Governors in Kentucky, Mississippi and Ohio all have signed similar bills. Federal judges have already issued a preliminary injunction against laws in those states, and similar laws enacted in recent years in Iowa and North Dakota have also been struck down in the courts.

Jones questioned whether a district judge had the authority to overturn U.S. Supreme Court precedent.

Patrick Strawbridge, a private attorney representing the state, said he didn’t believe allowing the new law to go into effect would undermine previous court rulings.

“I don’t think the U.S. Supreme Court has answered this specific question,” Strawbridge said.

Jones asked attorneys on both sides of the argument whether they thought it was possible to keep the “personhood” pieces of the law intact while stopping the abortion ban from going into effect.

That language would allow parents, once a heartbeat is detected, to claim an embryo on their taxes as a dependent, and it would be counted toward the state’s population. A court can also order a father to pay child support after a heartbeat is detected.

Camp said the purpose of the law, House Bill 481, was to ban abortions and the “personhood” language was inserted only to “create a framework to justify banning abortion and therefore all of the provisions should be struck down.”

Strawbridge pushed back, saying establishing tax credits and allowing a mother to collect child support while still pregnant will benefit the parents of many of the more than 100,000 children born each year. He said each provision should be considered on its own.

“This is not window dressing,” he said. “The Legislature is putting its money where its mouth is.”

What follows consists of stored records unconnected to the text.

theorem witness_SlicerRequestsCarriedOut :
    busy.link.handled = none ∧ (0 : Byte) = Lane.code .a ∧ (line .halted).line.state = .halted ∧ (line .stopped).line.state = .stopped ∧
    busy.line.state = .running ∧ (line .draining).line.state = .draining := by decide

theorem witness_CutsFallDue :
    let r := planned 70 .a .slicing
    let p := planOf [150, 200, 250, 300, 350, 400]
    let s := thinRun .home none 0
    let t := thinRun (.stroking (cutOf 4)) none 5
    ((s.slicers.get .a).schedule = [⟨70, 0⟩] ∧ s.queued .a 70 = some r ∧ r.plan = some p ∧ p.cuts[0]? = some 150 ∧
      s.conveyorRuns .a = true ∧ (s.slicers.get .a).blade = .home) ∧
    ((t.slicers.get .a).schedule = [⟨70, 5⟩] ∧ t.queued .a 70 = some r ∧ p.cuts[5]? = some 400 ∧
      (t.slicers.get .a).blade = .stroking (cutOf 4) ∧ (t.slicers.get .a).pending = none) ∧
    (let s := fun (b : Blade) (c : Cut) => ((thinRun b (some c) 5).slicers.get .a)
     let other : Cut := ⟨99, 0, 3, 800⟩
     ((s (.homing true) (cutOf 4)).blade = .homing true ∧ (s (.homing true) (cutOf 4)).pending.map Cut.loaf = some 70) ∧
       ((s (.stroking (cutOf 3)) other).blade = .stroking (cutOf 3) ∧ (cutOf 3).loaf = 70 ∧ (s (.stroking (cutOf 3)) other).pending = some other) ∧
       ((s (.stroking other) other).blade = .stroking other ∧ (s (.stroking other) other).pending = some other ∧ other.loaf ≠ 70)) := by decide

theorem witness_BladeHomeChanges :
    (((thinRun (.stroking (cutOf 0)) none 1).slicers.get .a).blade = .stroking (cutOf 0) ∧
      (thinRun (.stroking (cutOf 0)) none 1).queued .a (cutOf 0).loaf = some (planned 70 .a .slicing) ∧
      ((thinRun (.stroking (cutOf 0)) none 1).slicers.get .a).pending.map Cut.loaf ≠ some (cutOf 0).loaf) ∧
    (((thinRun (.homing true) none 1).slicers.get .a).blade = .homing true ∧ ((thinRun (.homing true) none 1).slicers.get .a).pending = none) ∧
    ((thinRun (.homing true) (some (cutOf 0)) 1).slicers.get .a).pending = some (cutOf 0) ∧
    ((thinRun (.homing false) none 1).slicers.get .a).blade = .homing false ∧
    (((thinRun .home none 1).slicers.get .a).blade = .home ∧ (thinRun .home none 1).line.state = .running ∧
      (line .stopped).line.state = .stopped ∧ ((thinRun (.homing false) none 1).slicers.get .a).blade ≠ .home) ∧
    ((thinRun (.homing true) none 1).inputs.bladeHome.get .a = false ∧
      { line .running with inputs := { Inputs.initial with bladeHome := ⟨true, true⟩ } }.inputs.bladeHome.get .a = true) := by decide

theorem witness_SlicersTimeOut :
    let s := thinRun (.stroking (cutOf 0)) (some (cutOf 1)) 2
    let t := thinRun (.homing true) none 1
    ((s.slicers.get .a).blade = .stroking (cutOf 0) ∧ (s.slicers.get .a).timer ≠ none ∧ 70 ∈ (s.slicers.get .a).owners ∧
      s.queued .a 70 = some (planned 70 .a .slicing) ∧ s.moving = true ∧ s.line.window = none) ∧
    ((t.slicers.get .a).blade = .homing true ∧ (t.slicers.get .a).timer ≠ none ∧
      { t with line := { t.line with window := some 1 } }.line.window ≠ none ∧
      { t with line := { t.line with state := .halted } }.moving = false) := by decide

/-- A WRITE WATCH body with every test off. -/
def watchBody : WatchBody := ⟨1, 3, 15, 2, 0, 0, 0, 0, 0, 0, 3, 63, 1, 0, 255, 31⟩

/-- R77's condition on a WRITE WATCH body, as WatchRequestsCarriedOut spells it. -/
def watchAllowed (f : WatchBody) (i : Fin 4) : Bool :=
  decide (f.enable.toNat ≤ 1 ∧ f.productValue.toNat ≤ 15 ∧ f.productMask.toNat ≤ 15 ∧ f.laneSelect.toNat ≤ 2 ∧
    f.lengthMode.toNat ≤ 3 ∧ f.lengthLow.toNat ≤ 16383 ∧ f.lengthHigh.toNat ≤ 16383) &&
  decide (f.heightMode.toNat ≤ 3 ∧ f.heightLow.toNat ≤ 2000 ∧ f.heightHigh.toNat ≤ 2000 ∧
    f.requiredFlags.toNat ≤ 3 ∧ f.outcomes.toNat ≤ 63 ∧ f.combine.toNat ≤ 1 ∧ f.chained.toNat ≤ 1) &&
  decide (1 ≤ f.armWindow.toNat ∧ f.actions.toNat ≤ 31 ∧ (2 ≤ f.lengthMode.toNat → f.lengthLow.toNat ≤ f.lengthHigh.toNat) ∧
    (2 ≤ f.heightMode.toNat → f.heightLow.toNat ≤ f.heightHigh.toNat) ∧ (f.chained = 1 → i = 1 ∨ i = 3))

In Georgia, later abortions still are allowed in cases of rape, incest, if the life of the woman is in danger or in instances of “medical futility,” when a fetus would not be able to survive after birth. To obtain an abortion after six weeks of pregnancy because of rape or incest, a woman would have to file a police report.

Current Georgia law, passed by the Legislature in 2012, allows abortions through 20 weeks of pregnancy.

Georgia’s law is one of several that have moved through Republican-run state governments across the country with the express purpose of challenging Roe v. Wade.

Anti-abortion activists have seized upon the opportunity created after last year’s appointment of U.S. Supreme Court Justice Brett Kavanaugh, tilting the bench in the favor of conservatives.

There are already about 20 lawsuits involving abortion that the U.S. Supreme Court could consider that would challenge Roe v. Wade, but supporters of Georgia’s new law said they believe it is the one that will overturn the landmark ruling.

In a news conference after the hearing, Feminist Women’s Health Center Executive Director Kwajelyn Jackson stressed that the doors of her clinic and others in Georgia remain open.

“As medical service providers, we will continue to provide the abortion care that we have always provided,” she said. “We will continue to center our patients’ needs and will continue to work to make sure that they have not only the medical services that they deserve, but also all of the rights and recognitions that they need to thrive in Georgia.”